Hello! My name is Ethan. I’m a masters student and research assistant at MIT with Prof. Kevin Esvelt’s group, co-advised by Prof. George Church at Harvard Medical School. I’m also the Co-Founder and President of altLabs, a research non-profit startup that works to develop technologies which reduce risks from pandemics like this one. My research background is in deep learning, statistics, computational biology and synthetic biology, and I’ve published in journals like Nature Methods. I’m also a 2019 Emerging Leader in Biosecurity Fellow with the Johns Hopkins Center for Health Security. I spend most of my time thinking about risks from pandemics and biotechnology.
This document is an amalgamation of scientific literature I’ve read, advice I have received from people I consider to be experts, and the estimates and projections of people who I think are smart and work in biosecurity. At two recent biosecurity conferences attended by myself and my colleagues, the outlook I gave above was broadly shared. At the time of writing, it is as close as possible to my best guess about the facts of the situation, as the preparation measures are those that I actually plan on taking myself. I’ve shared with my friends and family in the hope that the info is helpful to them.
I am not a professional epidemiologist or public health professional. As I’ve tried to emphasize in the text, the scientific community, and my interpretation moreso, are highly uncertain.
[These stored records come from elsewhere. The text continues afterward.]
/-! ### A class's words are in its row of R108 -/

theorem lt_of_and_upper_byte {w : Word} (h : w &&& 0xFF00 = 0) : w.toNat < 256 := by
  have hhi : hi8 w = hi8 (w &&& 0xFF00) := by
    rw [hi8, hi8, BitVec.extractLsb'_and]
    exact BitVec.and_allOnes.symm
  have hzero := congrArg BitVec.toNat hhi
  rw [h, toNat_hi8, toNat_hi8] at hzero
  exact Nat.lt_of_div_eq_zero (by decide) hzero

theorem upper_and_low_of_and {w p : Word} {low : Nat} (hp : p &&& 0xFE00 = p) (hlow : low < 16)
    (h : w &&& 0xFE0F = p ||| BitVec.ofNat 16 low) : w &&& 0xFE00 = p ∧ w.toNat % 16 = low := by
  have hbits : ∀ l : Fin 16, BitVec.ofNat 16 l.val &&& 0xFE00 = (0 : Word)
      ∧ BitVec.ofNat 16 l.val &&& 0x000F = (BitVec.ofNat 16 l.val : Word) := by decide
  obtain ⟨hup, hdown⟩ := hbits ⟨low, hlow⟩
  have hpdown : p &&& 0x000F = 0 := by rw [← hp, BitVec.and_assoc]; exact BitVec.and_zero
  have hupper : w &&& 0xFE00 = (w &&& 0xFE0F) &&& 0xFE00 := (BitVec.and_assoc w 0xFE0F 0xFE00).symm
  have hlower : w &&& 0x000F = (w &&& 0xFE0F) &&& 0x000F := (BitVec.and_assoc w 0xFE0F 0x000F).symm
  rw [h, BitVec.and_or_distrib_right, hp, hup] at hupper
  rw [h, BitVec.and_or_distrib_right, hpdown, hdown] at hlower
  refine ⟨hupper.trans BitVec.or_zero, ?_⟩
  calc w.toNat % 16 = (w &&& 0x000F).toNat := (Nat.and_two_pow_sub_one_eq_mod w.toNat 4).symm
    _ = (BitVec.ofNat 16 low).toNat := by rw [hlower]; exact congrArg BitVec.toNat BitVec.zero_or
    _ = low := (BitVec.toNat_ofNat _ _).trans (Nat.mod_eq_of_lt (by omega))

/-- The converse of `exists_reservedClass`. -/
theorem reservedWord_of_class {c : ReservedClass} {w : Word} (hc : c ∈ reservedClasses) (hw : w &&& c.mask = c.pat)
    (hexempt : w ∉ c.exempt) : reservedWord w = true := by
  have hne : ∀ n, c.exempt = [BitVec.ofNat 16 n] → w.toNat ≠ n := fun n he e =>
    hexempt (he ▸ List.mem_singleton.mpr (e ▸ (ofNat_toNat_word w).symm))
  simp only [reservedClasses, List.mem_append, List.mem_map] at hc
  simp only [reservedWord, Bool.or_eq_true, Bool.and_eq_true, decide_eq_true_eq, List.contains_eq_mem]
  rcases hc with (((((hc | ⟨low, hl, rfl⟩) | ⟨low, hl, rfl⟩) | ⟨low, hl, rfl⟩) | hc) | ⟨n, hn, rfl⟩) | hc
  · obtain rfl := List.mem_singleton.mp hc
    exact .inl (.inl (.inl (.inl (.inl (.inl (.inl
      ⟨Nat.one_le_iff_ne_zero.mpr (hne 0 rfl), Nat.le_of_lt_succ (lt_of_and_upper_byte hw)⟩))))))
  · have hlow : ∀ l ∈ [3, 6, 7, 8, 11], l < 16 := by decide
    obtain ⟨hup, hmod⟩ := upper_and_low_of_and rfl (hlow low hl) hw
    exact .inl (.inl (.inl (.inl (.inl (.inl (.inr ⟨hup, hmod ▸ hl⟩))))))
  · have hlow : ∀ l ∈ [3, 4, 5, 6, 7, 8, 11], l < 16 := by decide
    obtain ⟨hup, hmod⟩ := upper_and_low_of_and rfl (hlow low hl) hw
    exact .inl (.inl (.inl (.inl (.inl (.inr ⟨hup, hmod ▸ hl⟩)))))
  · have hlow : ∀ l ∈ [4, 11], l < 16 := by decide
    obtain ⟨hup, hmod⟩ := upper_and_low_of_and rfl (hlow low hl) hw
    exact .inl (.inl (.inl (.inl (.inr ⟨hup, hmod ▸ hl⟩))))
  · simp only [List.mem_cons, List.not_mem_nil, or_false] at hc
    rcases hc with rfl | rfl
    · exact .inl (.inl (.inl (.inr ⟨hw, hne _ rfl⟩)))
    · exact .inl (.inl (.inr ⟨hw, hne _ rfl⟩))
  · have hwn : w = BitVec.ofNat 16 n := BitVec.and_allOnes.symm.trans hw
    have hword : ∀ m ∈ [0x9528, 0x9538, 0x9548, 0x9558, 0x9568, 0x9578, 0x95B8, 0x95D8, 0x95E8, 0x95F8],
        (BitVec.ofNat 16 m).toNat = m := by decide
    exact .inl (.inr (by rw [hwn, hword n hn]; exact hn))
  · obtain rfl := List.mem_singleton.mp hc
    exact .inr hw

/-- Settles O4: an unhandled word is in a class of R108 by the search, and a class's word meets no row. -/
theorem unhandledWords : Obligations.UnhandledWords := by
  refine fun w w2 => ⟨fun h => ?_, decodeWords_of_reserved⟩
  obtain ⟨c, hc, hw, hexempt⟩ := exists_reservedClass_of_unhandled h
  exact reservedWord_of_class hc hw hexempt

end Sys2Proof.Machine
end

/-! PROOF. The flags an instruction changes (O16) and the cycles it charges (O14), both read off the effect it has: the columns of
10_state.md R57, and `CYC` of one of its cases, from which the cycles of a step and of a run (spec/70_reset_and_hazards.md R345,
R347, R360). -/

section
namespace Sys2Proof.Machine

/-! ### Flags (10_state.md R57) -/

section
variable {i : Instr} {s u : State}

theorem not_mem_flagsWritten {k : BitNo} :
    k ∉ flagsWritten i s ↔ k ∉ flagColumns i ∧ storeTarget s i ≠ some aSREG := by
  have hall : ∀ k : BitNo, k ∈ ([0, 1, 2, 3, 4, 5, 6, 7] : List BitNo) := by decide
  unfold flagsWritten
  split <;> simp_all

/-- Only the flags of the instruction's own columns are written, or all by a store to SREG. -/
theorem Effect.keepsFlags (he : Effect i s u) : flagsKept (flagsWritten i s) s u := by
  intro k hk
  obtain ⟨hcol, hsreg⟩ := not_mem_flagsWritten.mp hk
  have store : ∀ {a v} {r w : State}, storeTarget s i = some a → memWrite a v r = .ok w → w.flags = r.flags :=
    fun hs hw => (memWrite_core hw).2.1 (by rintro rfl; exact hsreg hs)
  cases he with
  | regs g f _ _ _ hf => exact hf k hcol
  | load g _ _ hr => exact (congrArg (Flags.get · k) (quiet_flags (memRead_quiet hr)) :)
  | store g _ hs hw => exact (congrArg (Flags.get · k) (store hs hw) :)
  | modify _ hs hr hw => rw [store hs hw, quiet_flags (memRead_quiet hr)]
  | sleep b => rfl
  | call _ hp => obtain ⟨-, -, rfl⟩ := pushAddr_eq_ok.mp hp; rfl
  | ret _ hp => obtain ⟨-, -, -, rfl⟩ := popAddr_eq_ok.mp hp; rfl
  | reti hi hp =>
    obtain ⟨-, -, rfl⟩ := returnFromInterrupt_eq_ok.mp hp
    subst hi
    exact Flags.get_put_other s.flags 7 true k hcol
  | push _ hp => obtain ⟨-, rfl⟩ := pushByte_eq_ok.mp hp; rfl
  | pop _ hp => obtain ⟨-, -, rfl⟩ := popByte_eq_ok.mp hp; rfl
Please seek out other sources of information to get a fuller picture of the situation, and understand that nothing here is a sure bet.
Please also forgive any mistakes or inadequacies. I wrote this document for my family and friends and was not planning on it being shared so widely. I have been swamped by messages, most of them positive but some from people who have been mean and/or trolls. I’m keeping this document online because it seems to be helping some people, but I can’t promise to respond to messages quickly or incorporate your feedback as I work full time and am especially busy right now. The best place to reach me is on twitter DMs @EthanAlley, not by stalking down other contact info. Thanks!
Mandatory disclaimer: The opinions here are my own. They don’t represent my employers.